[SOURCE DATA]:
/-- What part 7 of a save area stands for (R119): results in flight, parked sets, and the context's times. -/
structure Image where
  rc : Nat
  nextIssue : Nat
  seqNo : Nat
  flights : List Flight
  parked : List Parked
  ident : Nat
  deriving DecidableEq, Repr

/-- The modelled core. -/
structure Core where
  a : Seq
  b : Seq
  active : Half
  split : Bool
  splitPend : Bool
  splitErr : Bool
  atticcfg : Word
  mat : Matrix
  /-- The context whose matrix-side state is held (half-core, bank), by half-core (R411); saved states of others. -/
  matHolder : Vector (Option (Fin 2)) 2
  matSaved : List (Half × Fin 2 × SavedMatrix)
  sram : Mem
  sramBad : List Nat
  bankMode : Vector BankMode 64
  cache : List CLine
  ranges : List Range
  queues : Vector Queue 2
  /-- Code lines of the per-core L1I (R258). -/
  l1i : List CodeLine
  fsw : Vector Bool 2
  /-- Saved parts 7, by the bytes written in their place (log 17), the newest first. -/
  images : List (List Byte × Image)
  /-- Contexts numbered so far. -/
  idents : Nat
  cur : Cur
  deriving DecidableEq, Repr

/-! ## The package -/

/-- A line present in an L2 slice (R248, R249): slice 0 to 31, way, location, hint, age (larger is more recent). -/
structure L2Line where
  slice : Fin 32
  way : Fin 16
  line : Loc
  hint : Fin 4
  age : Nat
  /-- The bytes of a guest copy of a line homed elsewhere; none for a home line. -/
  guest : Option (List Byte)
  deriving DecidableEq, Repr

/-- A release record (R275). -/
structure RelRec where
  who : Agent
  q : Word
  scope : Scope
  deriving DecidableEq, Repr

/-- A routed row in its buffer, or its parked-row record (R367). -/
structure YardRec where
  layer : Nat
  expert : Nat
  slot : Nat
  token : Nat
  rank : Nat
  /-- The residency entry it stands for, and where the combine entry of its choice stands. -/
  entry : Fin 4096
  combine : Loc
  deriving DecidableEq, Repr

/-- The states of a spawn (R407). -/
inductive SpawnState where
  | posted | ready | placing
  deriving DecidableEq, Repr

/-- A pending spawn or host launch (R191, R405, R407): its tasks' cores in rank order, its dependences (barrier and generation) and
staging records (source, bytes, bank), how many of its tasks are bound, and when it became READY. -/
structure Spawn where
  id : Nat
  die : Fin 8
  order : Nat
  state : SpawnState
  gang : Bool
  asid : BitVec 12
  entry : DWord
  args : DWord
  cores : List (Nat × Half)
  cls : Fin 8
  sbm : BitVec 2
  deps : List (DWord × DWord)
  stage : List (DWord × Nat × Nat)
  done : DWord
  bound : Nat
  readyAt : Nat
  deriving DecidableEq, Repr

/-- An admitted stream (R312, R413, R415). -/
structure Stream where
  id : BitVec 14
  entry : DWord
  args : DWord
  budget : Nat
  period : Nat
  core : BitVec 7
  half : Half
  asid : BitVec 12
  sbm : BitVec 2
  /-- When the next period starts, in ns: the end of the current one. -/
  next : Nat
  done : DWord
  /-- Removed by STRM.DEL. -/
  leaving : Bool
  /-- Service of the current period is still to come. -/
  ready : Bool
  deriving DecidableEq, Repr

/-- Where the image of a parked context stands (R410): in the attic, from a byte address of core SRAM, or in a slot of PARKBASE; and the
banks of 64 KiB that it takes. -/
structure ParkPlace where
  attic : Bool
  at_ : Nat
  banks : Nat
  deriving DecidableEq, Repr

/-- A context parked outside its core's banks (R410), with its matrix-side state and the place of its image. -/
structure ParkedCtx where
  half : Half
  bank : Fin 2
  ctx : Ctx
  mat : Option SavedMatrix
  place : ParkPlace
  order : Nat
  deriving DecidableEq, Repr

/-- A page migration (R430 to R432): its leaf's location and page, whether the move is under way or held, when the last one
completed (in ns). -/
structure Migration where
  asid : BitVec 12
  va : Nat
  leaf : Loc
  moving : Bool
  held : Bool
  doneAt : Option Nat
  /-- The new leaf word, while accesses under the old one are still open (R241, R431). -/
  leafWord : Option DWord
  deriving DecidableEq, Repr

/-- Where an expert fetch stands (R364). -/
structure Fetch where
  entry : Fin 4096
  started : Bool
  deriving DecidableEq, Repr

/-- What leaves the modelled core or the package, oldest first. -/
inductive Out where
  /-- Bytes for their homes; where `bad`, they carry an uncorrectable error (R254). -/
  | write (bytes : List (Loc × Byte)) (scope : Scope) (bad : Bool)
  | read (loc : Loc) (bytes : Nat)
  | atomic (op : HomeOp) (loc : Loc) (scope : Scope)
  | acqp (loc : Loc) (scope : Scope)
  | promote (who : Agent) (line : Loc) (q : Word) (scope : Scope)
  | promoted (line : Loc) (q : Word) (scope : Scope)
  /-- The answer to another agent's request, by its tag (R451). -/
  | respond (who : Agent) (tag : Nat) (r : HomeResp)
  /-- A request with its tag, on the Wayline port that it takes (R451); none for the host, which it names by host addresses (R459). -/
  | sent (port : Option (Fin 128)) (tag : Nat) (what : Out)
  | chunk (c : Chunk)
  /-- A waybill as sent (R358), with its row and where the row goes: its destination, its tag and receive buffer (R354). -/
  | waybill (pkg : Nat) (die : Fin 8) (way row : List Byte) (tag : Tag) (rowBytes plist map : Nat) (entry : Fin 4096)
  | msix (vector : Nat)
  | task (core : Nat) (half : Half) (id : Nat) (rank : Nat)
  | wake (core : Nat) (half : Half)
  | nvme (entry : Fin 4096)
  /-- A descriptor sent to the expert's home package: 0 EXBIND, 1 EXREL, 2 whether PARKED is 0 (R365, R366). -/
  | expert (what : Fin 3) (desc : List Byte)
  | link (port : Nat)
  | hostData (bytes : List Byte)
  /-- The answer to a migration request (R430): made, or "migration in progress". -/
  | migration (asid : BitVec 12) (va : DWord) (made : Bool)
  deriving DecidableEq, Repr

/-- Who waits for the answer to a request that has left for another package, or for the host: the bundle of a context, a landing of
its (with the half-core whose core cache takes the line), a command (with the item whose write it is), an ordering operation that waits
for stores, a package unit, a shelf swap, an ACQP whose promotion this is, or the end of a task whose arrival at DONE this is (with the
name and the count of event 0xB5, R407). -/
inductive Asker where
  | context (id : Nat)
  | landing (id : Nat) (fill : Option Half)
  | command (q : Fin 2) (n : Word) (item : Option Nat)
  | store (half : Half)
  | unit
  | swap (half : Half)
  | promotion (line : Loc) (q : Word) (scope : Scope)
  | done (name : DWord) (bound : Nat)
  deriving DecidableEq, Repr

/-- A request that has not been answered (R451, R456): its tag, the package that it goes to (none for the host), what its port is
chosen by, the port that it took, whether it has left, what it carries, and who waits. -/
structure Request where
  tag : Nat
  dest : Option Nat
  key : Nat × Nat
  port : Option (Fin 128)
  left : Bool
  /-- It had left when a port went down: later ones to its package wait for its answer. -/
  early : Bool
  what : Out
  who : Asker
  deriving DecidableEq, Repr

/-- An ACQP whose response waits for a promotion (R276): who asked, the tag of the request, its line, the SEQ and the
scope that the promotion names, and the value it found. -/
structure AcqpHeld where
  who : Agent
  tag : Nat
  line : Loc
  q : Word
  scope : Scope
  v : DWord
  deriving DecidableEq, Repr

/-- The package. -/
structure Pkg where
  hbm : Mem
  cellar : Mem
  /-- Lines with a poison marker (R254). -/
  poison : List Loc
  l2 : List L2Line
  l2clock : Nat
  /-- ACQPs whose responses wait for a promotion (R276). -/
  acqps : List AcqpHeld
  rel : Table RelRec
  /-- Device registers, by offset in the device range, 8 B each; unlisted ones hold their reset value (R444). -/
  dev : Table DWord
  epochs : Table Word
  /-- Code lines of the cluster's middle level (R258). -/
  mid : List CodeLine
  replicas : List (Fin 8 × Loc × Byte)
  /-- Rows that have landed for experts of this package and are not yet released. -/
  landed : List YardRec
  yards : Vector (List YardRec) 8
  store : Vector (List Chunk) 8
  wire : List (Fin 8 × Chunk)
  rows : List (Fin 8 × RoutedRow)
  bound : List (BitVec 12 × Nat)
  fetches : List Fetch
  spawns : List Spawn
  spawnCount : Vector Word 8
  order : Nat
  credits : Vector (Vector Nat 7) 8
  streams : List Stream
  parkedCtx : List ParkedCtx
  migrations : List Migration
  revents : Vector (List Event) 8
  /-- Times in ns of the corrected errors that still count, by array or channel (R442). -/
  errors : Table (List Nat)
  scrub : Vector Nat 16
  /-- The words written to ATTREQ, and after them the nonce submitted (R476). -/
  nonce : List Byte
  /-- The modes in force of root ports 1 to 3 (R460): 0 disabled, 1 CXL, 2 NVMe. -/
  portMode : Vector (Fin 3) 3
  /-- Requests to other packages that have not been answered, the oldest first, and the tag of the next one (R451). -/
  requests : List Request
  tags : Nat
  /-- Packages to which later requests wait, since a port went down (R451). -/
  barred : List Nat
  /-- The first answers of this package's homes to the requests of others, by package and tag (R451). -/
  answered : List (Nat × Nat × HomeResp)
  /-- Bytes that have come from other packages or the host for the units of the package. -/
  unitData : List (Loc × List Byte × Bool)
  deriving DecidableEq, Repr

/-- The state of the machine. -/
structure State where
  core : Core
  pkg : Pkg
  coreId : BitVec 7
  /-- Steps of other agents and inputs, in their order (log 2). The model's own. -/
  agenda : List Instr
  out : List Out
  /-- Free values drawn so far (log 6). The model's own. -/
  fresh : Nat
  /-- Whose turn it is (log 2): at 15, an engine or scheduler that can step does. The model's own. -/
  turn : Fin 16
  deriving DecidableEq, Repr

[PROBLEM STATEMENT]: Only the lines above that include the word "write" belong in the answer; copy each one.

[RESULT]:
  | write (bytes : List (Loc × Byte)) (scope : Scope) (bad : Bool)
its (with the half-core whose core cache takes the line), a command (with the item whose write it is), an ordering operation that waits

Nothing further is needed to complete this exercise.